--- START ---

-- ==== Sys2Proof/Certificates/Slice0/Obligations.lean ====
section
/-! DEFINITION. The statements for the provers. `[n]` in a docstring is a row of the assumption log: a choice of the
model's, not a rule of the spec. -/

open Sys2Proof Sys2Proof.Machine

/-! ### The queue of commands -/

/-- A step with a command at the front of the queue is that command's effect on the state with the queue's rest. -/
def Obligations.StepRunsFrontCommand : Prop :=
  ∀ (c : Instr) (rest : List Instr) (s : State),
    step { s with pending := c :: rest } = exec c { s with pending := rest }

/-- The step on an empty queue is the model's choice [2]: the part is held while the reset input is asserted (R31);
otherwise one reference period passes, and the events that fall in it join the queue in some order [3]: the timeout that
the timebase has reached (R37, R39, R40), the tick of the next epoch (R46), the expiry of every OPEN slot whose deadline is
reached (R142), and the ends of the operations in flight, each after a time that the spec leaves open [4]. The interval since
the last capture and the time in HOLDOVER count periods (R33, R40), and stand at 0 where no rule reads them [17].
R31: a reference period advances local time by 8 ns, the seconds wrapping at the end of their range. -/
def Obligations.EmptyQueueStep : Prop :=
  (∀ s : State, s.pending = [] →
     (s.resetAsserted = true → step s = .next s) ∧
     (s.resetAsserted = false →
       ∃ t, step s = .next t ∧
         t = { s with
           time := s.time.advance
           tb := { s.tb with
             sinceCapture := if s.tb.prevCapture = none then 0 else s.tb.sinceCapture + 1
             inHoldover := if s.tb.state = .holdover then s.tb.inHoldover + 1 else 0 }
           periods := s.periods + 1
           pending := t.pending } ∧
         ∃ ends : Nat → Bool, t.pending.Perm (
           (if t.tb.state = .acquiring ∧ 3000000000 ≤ t.tb.sinceCapture * 8 then [.acquireTimeout] else []) ++
           (if t.tb.state = .locked ∧ 1500000000 ≤ t.tb.sinceCapture * 8 then [.missingEdgeLimit] else []) ++
           (if t.tb.state = .holdover ∧ t.tb.inForce.holdoverLimit * 1000000000 ≤ t.tb.inHoldover * 8 then
             [.holdoverLimit] else []) ++
           (if t.run = .running ∧ ∃ e ∈ t.nextEpoch, (e.instant t.settings.rout).atOrBefore t.time then
             [.epochTick] else []) ++
           (t.window.filter (fun sl => sl.status = .opened ∧ sl.deadline.atOrBefore t.time)).map
             (fun sl => .deadlineExpiry sl.epoch) ++
           (if t.handling ≠ none ∧ ends 0 = true then [.frameHandling] else []) ++
           (match t.port with
            | .editing _ _ (.insertion _ _) =>
              if t.handling = none ∧ ends 1 = true then [.insertionEditCompletion] else []
            | .editing _ _ (.removal _ _) =>
              if t.handling = none ∧ ends 1 = true then [.removalEditCompletion] else []
            | .answering _ => if ends 4 = true then [.answerSent] else []
            | .idle => []) ++
           (if t.emission ≠ none ∧ ends 2 = true then [.emissionCompletion] else []) ++
           (if (t.transmitting = true ∧ t.ready = true) ∧ ends 3 = true then [.transmissionCompletion] else [])))) ∧
  (∀ t : LocalTime, t.valid →
     t.advance.valid ∧
     (t.ns < 999999992 → t.advance = { sec := t.sec, ns := t.ns + 8 }) ∧
     (t.ns = 999999992 → t.sec < 4294967295 → t.advance = { sec := t.sec + 1, ns := 0 }) ∧
     (t.ns = 999999992 → t.sec = 4294967295 → t.advance = { sec := 0, ns := 0 }))

/-- Every row is answered by a next state in every state, and every state has a next one: the model neither faults nor
refuses. Where a row's event cannot occur the answer is the state as it is, which is the model's choice [1]. A row leaves the
model's own fields as they are: the queue of waiting commands, and the number of the reference period [19]. -/
def Obligations.EveryCommandCompletes : Prop :=
  (∀ (c : Instr) (s : State), ∃ t, exec c s = .next t ∧ t.pending = s.pending ∧ t.periods = s.periods) ∧
  (∀ s : State, ∃ t, step s = .next t)

/-- A row whose event cannot occur in the state leaves it as it is: the model's choice [1]. The completion of an edit cannot
occur where no edit of its kind is in flight, nor while a frame is being handled (R11, R55). -/
def Obligations.RowsWithoutTheirEvent : Prop :=
  ∀ s : State,
    (∀ e, (s.nextEpoch = none ∨ s.run ≠ .running ∨
        (s.nextEpoch = some e ∧ ¬ (e.instant s.settings.rout).atOrBefore s.time)) →
      exec .epochTick s = .next s) ∧
    (∀ e, (∀ sl ∈ s.window, sl.epoch = e → sl.status = .opened → ¬ sl.deadline.atOrBefore s.time) →
      exec (.deadlineExpiry e) s = .next s) ∧
    (s.handling = none → (s.fifo = [] ∨ s.editInFlight = true) → exec .frameHandling s = .next s) ∧
    (((∀ kind tag i g, s.port ≠ .editing kind tag (.insertion i g)) ∨ s.handling ≠ none) →
      exec .insertionEditCompletion s = .next s) ∧
    (((∀ kind tag id i, s.port ≠ .editing kind tag (.removal id i)) ∨ s.handling ≠ none) →
      exec .removalEditCompletion s = .next s) ∧
    (s.emission = none → exec .emissionCompletion s = .next s) ∧
    ((s.transmitting = false ∨ s.ready = false) → exec .transmissionCompletion s = .next s) ∧
    ((∀ a, s.port ≠ .answering a) → exec .answerSent s = .next s) ∧
    ((s.tb.state ≠ .acquiring ∨ s.tb.sinceCapture < 375000000) → exec .acquireTimeout s = .next s) ∧
    ((s.tb.state ≠ .locked ∨ s.tb.sinceCapture < 187500000) → exec .missingEdgeLimit s = .next s) ∧
    ((s.tb.state ≠ .holdover ∨ s.tb.inHoldover * 8 < s.tb.inForce.holdoverLimit * 1000000000) →
      exec .holdoverLimit s = .next s)

/-! ### Reset -/

/-- POWER_ON gives every register, buffer and counter its power-on value, abandons what is in flight, and deasserts both
attention lines: R5, R6 (records, directory, edit), R31, R34 (local time, timebase), R45 (next epoch), R55, R65 (intake), R127
(window), R130, R136 (run state, settings), R149 (counters), R150 (egress), R163, R167 (management), R184 (scan pointer),
R188, R190 (mask, causes, lines). The timebase's two measures are 0 where there is no capture and no HOLDOVER [17]. -/
def Obligations.PowerOnEmptiesThePart : Prop :=
  Record.vacant =
    { state := .free, streamId := 0, cls := .member, rs := 0, tb := 0, p := 0, a := 0,
      opts :=
        { rotate := false, tau := 100, rho := 0, filterN := 4, silenceLimit := 100, qualityLimit := 15, watchMask := 0,
          causeEnable := StreamCause.silent ||| StreamCause.recovered ||| StreamCause.clock },
      amend := none, history := [], filtered := none, clock := .locked, disagree := 0, silence := 0, recovery := 0,
      held := 0, causes := 0,
      counters :=
        { placed := 0, late := 0, duplicate := 0, decimated := 0, misaligned := 0, ahead := 0, shape := 0,
          refused := 0, idle := 0 } } ∧
  ∀ s : State, ∃ t, exec .powerOn s = .next t ∧
    t.records = List.replicate 1024 Record.vacant ∧ (∀ i, (t.record i).held = 0) ∧ t.directory = [] ∧
    t.port = .idle ∧ t.queue = [] ∧ t.reception = [] ∧ t.fifo = [] ∧ t.handling = none ∧ t.window = [] ∧
    t.newest = none ∧ t.nextEpoch = none ∧
    t.run = .stopped ∧ t.emission = none ∧ t.egress = [] ∧ t.transmitting = false ∧
    t.counters =
      { sets := 0, complete := 0, deadline := 0, windowFull := 0, flush := 0, skipped := 0, dropped := 0,
        unknown := 0 } ∧
    t.settings =
      { rout := 50, f0 := 50, mode := .adaptive, wFixed := 500000, wMin := 20000, wMax := 2000000, margin := 32 } ∧
    t.time = { sec := 0, ns := 0 } ∧
    t.tb =
      { state := .free, good := 0, bad := 0, prevCapture := none, sinceCapture := 0, inHoldover := 0,
        inForce := { tolerance := 2000, stepLimit := 1000, holdoverLimit := 600 },
        staged := { tolerance := none, stepLimit := none, holdoverLimit := none }, armed := none } ∧
    t.causes = 0 ∧ t.mask = 0b111111 ∧ t.scanPtr = 1023 ∧
    t.attnS = false ∧ t.attnE = false

/-- R31: the release of the reset input changes nothing but the input. POWER_ON leaves the input asserted [7] and the
links not ready (R167); the part after power-on and release is State.reset, but for the input `ready`, which stays as it
was [8], and the model's own two fields [19]. -/
def Obligations.ReleaseReachesReset : Prop :=
  (∀ s : State, exec .resetInputRelease s = .next { s with resetAsserted := false }) ∧
  (∀ s : State, ∃ t, exec .powerOn s = .next t ∧ t.resetAsserted = true ∧ t.mgmtReady = false ∧
    exec .resetInputRelease t =
      .next { State.reset with ready := s.ready, pending := s.pending, periods := s.periods })

/-! ### Timebase -/

/-- R33: an interval is good within the PPS tolerance of a second, and the phase error is the distance to the nearest
second. R32, R43: a step lands on (armed value, 0), or on the nearest whole second; that the second after the last of the
range is second 0 for a step too is the model's reading [10]. -/
def Obligations.IntervalsErrorsAndTargets : Prop :=
  (∀ b : Timebase, b.goodInterval = true ↔
    b.prevCapture ≠ none ∧ 1000000000 ≤ b.sinceCapture * 8 + b.inForce.tolerance ∧
      b.sinceCapture * 8 ≤ 1000000000 + b.inForce.tolerance) ∧
  (∀ n : Nat, n < 500000000 → phaseError n = n) ∧
  (∀ n : Nat, 500000000 ≤ n → phaseError n = (n : Int) - 1000000000) ∧
  (∀ (b : Timebase) (t : LocalTime) (v : Nat), b.armed = some v → b.stepTarget t = { sec := v, ns := 0 }) ∧
  (∀ (b : Timebase) (t : LocalTime), b.armed = none → t.valid →
    (t.ns < 500000000 → b.stepTarget t = { sec := t.sec, ns := 0 }) ∧
    (500000000 ≤ t.ns → t.sec < 4294967295 → b.stepTarget t = { sec := t.sec + 1, ns := 0 }) ∧
    (500000000 ≤ t.ns → t.sec = 4294967295 → b.stepTarget t = { sec := 0, ns := 0 }))

/-- R35, R36, R38, R40: the edges that do not step local time. Every one applies the staged settings first (R34), and
its capture becomes the previous one (R33). An edge under the reset input is ignored (R33). That an edge which ends
HOLDOVER sets the time spent in it to 0 and keeps the bad count is the model's reading [17]. -/
def Obligations.EdgesWithoutStep : Prop :=
  ∀ s : State, (s.resetAsserted = true → exec .ppsEdge s = .next s) ∧
    (s.resetAsserted = false →
      (s.tb.state = .free →
        exec .ppsEdge s = .next { s with
          tb := { s.tb.applyStaged with state := .acquiring, good := 0, prevCapture := some s.time, sinceCapture := 0 }
          causes := s.causes ||| EngineCause.tbState }) ∧
      (s.tb.state = .acquiring → s.tb.applyStaged.goodInterval = false →
        exec .ppsEdge s = .next { s with
          tb := { s.tb.applyStaged with good := 0, prevCapture := some s.time, sinceCapture := 0 } }) ∧
      (s.tb.state = .acquiring → s.tb.applyStaged.goodInterval = true → s.tb.good ≠ 1 →
        exec .ppsEdge s = .next { s with
          tb := { s.tb.applyStaged with good := s.tb.good + 1, prevCapture := some s.time, sinceCapture := 0 } }) ∧
      (s.tb.state = .locked →
        (s.tb.applyStaged.goodInterval = false ∨
          s.tb.applyStaged.inForce.stepLimit < (phaseError s.time.ns).natAbs) →
        (s.tb.bad ≠ 1 →
          exec .ppsEdge s = .next { s with
            tb := { s.tb.applyStaged with bad := s.tb.bad + 1, prevCapture := some s.time, sinceCapture := 0 } }) ∧
        (s.tb.bad = 1 →
          exec .ppsEdge s = .next { s with
            tb := { s.tb.applyStaged with
              state := .acquiring, good := 0, bad := 0, prevCapture := some s.time, sinceCapture := 0 }
            causes := s.causes ||| EngineCause.tbState })) ∧
      (s.tb.state = .holdover → 10000 < (phaseError s.time.ns).natAbs →
        exec .ppsEdge s = .next { s with
          tb := { s.tb.applyStaged with
            state := .acquiring, good := 0, inHoldover := 0, prevCapture := some s.time, sinceCapture := 0 }
          causes := s.causes ||| EngineCause.tbState }))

--- END ---

Only the lines from the first line of the records through the line with "pending := t.pending" should be reproduced, exactly and with nothing added.

**Task solution:**
-- ==== Sys2Proof/Certificates/Slice0/Obligations.lean ====
section
/-! DEFINITION. The statements for the provers. `[n]` in a docstring is a row of the assumption log: a choice of the
model's, not a rule of the spec. -/

open Sys2Proof Sys2Proof.Machine

/-! ### The queue of commands -/

/-- A step with a command at the front of the queue is that command's effect on the state with the queue's rest. -/
def Obligations.StepRunsFrontCommand : Prop :=
  ∀ (c : Instr) (rest : List Instr) (s : State),
    step { s with pending := c :: rest } = exec c { s with pending := rest }

/-- The step on an empty queue is the model's choice [2]: the part is held while the reset input is asserted (R31);
otherwise one reference period passes, and the events that fall in it join the queue in some order [3]: the timeout that
the timebase has reached (R37, R39, R40), the tick of the next epoch (R46), the expiry of every OPEN slot whose deadline is
reached (R142), and the ends of the operations in flight, each after a time that the spec leaves open [4]. The interval since
the last capture and the time in HOLDOVER count periods (R33, R40), and stand at 0 where no rule reads them [17].
R31: a reference period advances local time by 8 ns, the seconds wrapping at the end of their range. -/
def Obligations.EmptyQueueStep : Prop :=
  (∀ s : State, s.pending = [] →
     (s.resetAsserted = true → step s = .next s) ∧
     (s.resetAsserted = false →
       ∃ t, step s = .next t ∧
         t = { s with
           time := s.time.advance
           tb := { s.tb with
             sinceCapture := if s.tb.prevCapture = none then 0 else s.tb.sinceCapture + 1
             inHoldover := if s.tb.state = .holdover then s.tb.inHoldover + 1 else 0 }
           periods := s.periods + 1
           pending := t.pending } ∧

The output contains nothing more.